See Opportunity Where Others See Risk
ID Analytics’ credit risk solutions let you make smarter lending decisions, with a more complete view into consumer behavior that helps to grow your business without growing losses. By pairing traditional credit data with powerfully alternative insights from the wireless, banking and sub-prime markets, Credit Optics enables smarter more predictive credit decisions across the customer lifecycle. Unlock the potential of alternative credit data through solutions built to respect consumer transparency and grow your business with confidence.
- Alternative Credit Data — Credit Optics® Full Spectrum
- Synthetic Identity — Credit Optics® Intentional Misuse
- Acquisition — Credit Optics® Prescreen
- Risk Assessment — ID Score® Action
- Credit Optics® Portfolio Management
Credit Risk Solutions†
Credit Optics Full Spectrum (COFS)† draws from the unique blend of traditional and alternative consumer credit data in the ID Network® to inject new, predictive information into existing credit bureau and custom models. The result is an improved understanding of consumer credit risk that helps credit issuers and lenders see opportunity where others simply see risk. COFS looks at traditional and alternative credit data to predict the likelihood of a customer ending up 90 days past due or charging-off within 12 months. By evaluating non-traditional activities like wireless, sub-prime loan and alternative payment applications, COFS gives a more complete credit assessment for nearly every U.S. consumer.
Credit Optics Intentional Misuse is an FCRA-governed risk assessment which predicts the likelihood that an applicant intends to misuse the credit or solution they are applying for. The solution targets one of the more challenging loss drivers in lending – credit abuse. By focusing on intent, Credit Optics Intentional Misuse is able to identify a wide-range of behaviors, including synthetic identity, first party fraud, first pay default, and bust-out. Designed for enterprises who view, and wish to tackle, synthetics as a credit abuse problem. Enterprises who view synthetics as an identity fraud problem, please visit our Fraud Risk Management page.
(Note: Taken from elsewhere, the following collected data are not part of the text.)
/-- Whether a hot spot is in alarm, in emergency, or in its limit condition. -/
def State.hotFlags (s : State) (die : Bool) (i : Nat) : Bool × Bool × Bool :=
  let r := s.hot die i
  (2 ≤ r.alarmRun, 2 ≤ r.emergRun, r.limit)

/-- Alarm and emergency thresholds of a kind of hot spot (R255). -/
def State.rateThr (s : State) (die : Bool) : Nat × Nat :=
  let a := s.getF (if die then .THM_RATE_THR_MEM_ALARM else .THM_RATE_THR_CMP_ALARM) 0
  (a, max a (s.getF (if die then .THM_RATE_THR_MEM_EMERG else .THM_RATE_THR_CMP_EMERG) 0))

/-- The detectors of a hot spot meet its new maximum and rate (R255, R259). -/
def State.hotDetect (s : State) (die : Bool) (i : Nat) (v : Option Int) (rate : Int) : State :=
  let thr := s.rateThr die
  let old := s.hot die i
  let r : HotRun :=
    { published := v ≠ none
      alarmRun := if (thr.1 : Int) ≤ rate then min 2 (old.alarmRun + 1) else 0
      emergRun := if (thr.2 : Int) ≤ rate then min 2 (old.emergRun + 1) else 0
      limit := v.any (fun t => (if die then s.memLimit else s.cmpLimit) ≤ t) }
  let s := (s.setHot die i r).when (r.emergRun = 2 ∨ r.limit) State.ilSet
  let s := s.when (r.alarmRun = 2 ∧ old.alarmRun ≠ 2) (fun s => s.event .THM_EVENT_ALARM 0 0x07 i)
  let s := s.when (r.emergRun = 2 ∧ old.emergRun ≠ 2) (fun s =>
    ((s.bumpF .THM_COUNT_EMERG_COUNT 0).event .THM_EVENT_EMERG 0 0x07 i).when (¬ die) (fun s => s.capEvent 5 i))
  s.when (r.limit ∧ ¬ old.limit) (fun s => (s.bumpF .THM_COUNT_LIMIT_COUNT 0).event .THM_EVENT_LIMIT 0 0x07 i)

/-- Publishes the hot spot of a domain (R248, R254, R309). -/
def State.publishHot (s : State) (d : Nat) : State :=
  let h := s.hotSpot (s.domSns d) (s.snsSubst false d)
  let s := (s.hotDetect false d h.1 h.2.2).setB .THM_DOM_SUBST d h.2.1
  let s := s.setS .THM_DOM_RATE d (clampI (-512) 511 h.2.2)
  let s := (s.setB .THM_DOM_ALARM_ST d (s.hotFlags false d).1).setB .THM_DOM_EMERG_ST d (s.hotFlags false d).2.1
  match h.1 with
  | none => s
  | some t =>
    let s := s.setS .THM_DOM_T_HOT d t
    if s.metered d then
      let a := s.acc d
      s.setAcc d { a with
        tSum := a.tSum + t, tCount := a.tCount + 1, tSubst := a.tSubst ∨ h.2.1,
        tMax := some (match a.tMax with
          | none => t
          | some m => max m t) }
    else s

/-- Publishes the hot spot of a die. -/
def State.publishDie (s : State) (j : Nat) : State :=
  let h := s.hotSpot (s.dieSns j) (s.snsSubst true j)
  let s := (s.hotDetect true j h.1 h.2.2).setB .THM_DIE_SUBST j h.2.1
  let s := s.setS .THM_DIE_RATE j (clampI (-512) 511 h.2.2)
  let s := (s.setB .THM_DIE_ALARM_ST j (s.hotFlags true j).1).setB .THM_DIE_EMERG_ST j (s.hotFlags true j).2.1
  match h.1 with
  | none => s
  | some t => s.setS .THM_DIE_T_DRAM j t

/-! ### The thermal clamp (R259, R260) -/

/-- The dies of a tower. -/
def towerDies (w : Nat) : List Nat := (List.range 8).map (fun l => 8 * w + l)

/-- The tiles above a tower. -/
def State.tilesOver (s : State) (w : Nat) : List Nat :=
  (List.range s.cfg.table.towerTiles).map (fun i => w * s.cfg.table.towerTiles + i)

/-- Clamp state of a unit. -/
def State.clSt (s : State) (tower : Bool) (i : Nat) : Nat := s.getF (if tower then .THM_TWR_CL_STATE else .THM_DOM_CL_STATE) i

/-- Clamp step C of a unit. -/
def State.clC (s : State) (tower : Bool) (i : Nat) : Nat := s.getF (if tower then .THM_TWR_CLAMP else .THM_DOM_CLAMP) i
Credit Optics Prescreen† predicts the likelihood of a prospect ending up 90 days delinquent or charging-off within 12 months. By utilizing a rich source of traditional and alternative data, Credit Optics Prescreen identifies prospects with the right balance of risk and propensity to respond, allowing you to grow both response and booking rates.
ID Score Action† provides an effective and adverse-actionable means of assessing risk designed with fair lending standards in mind.ID Score Action provides a powerful and differentiated perspective on credit risk that can deliver strong results as a stand-alone score, or as an enhancement to existing custom solutions. Once ID Score Action fully evaluates the consumer, low-scoring applications can be declined or extended restricted offers, while others may be quickly approved.
Credit Optics Portfolio Management† predicts the likelihood of a customer ending up 90 days delinquent or charging-off within 12 months. By incorporating non-traditional activities like wireless, sub-prime loan and alternative payment applications, Credit Optics Portfolio Management gives a more complete credit assessment.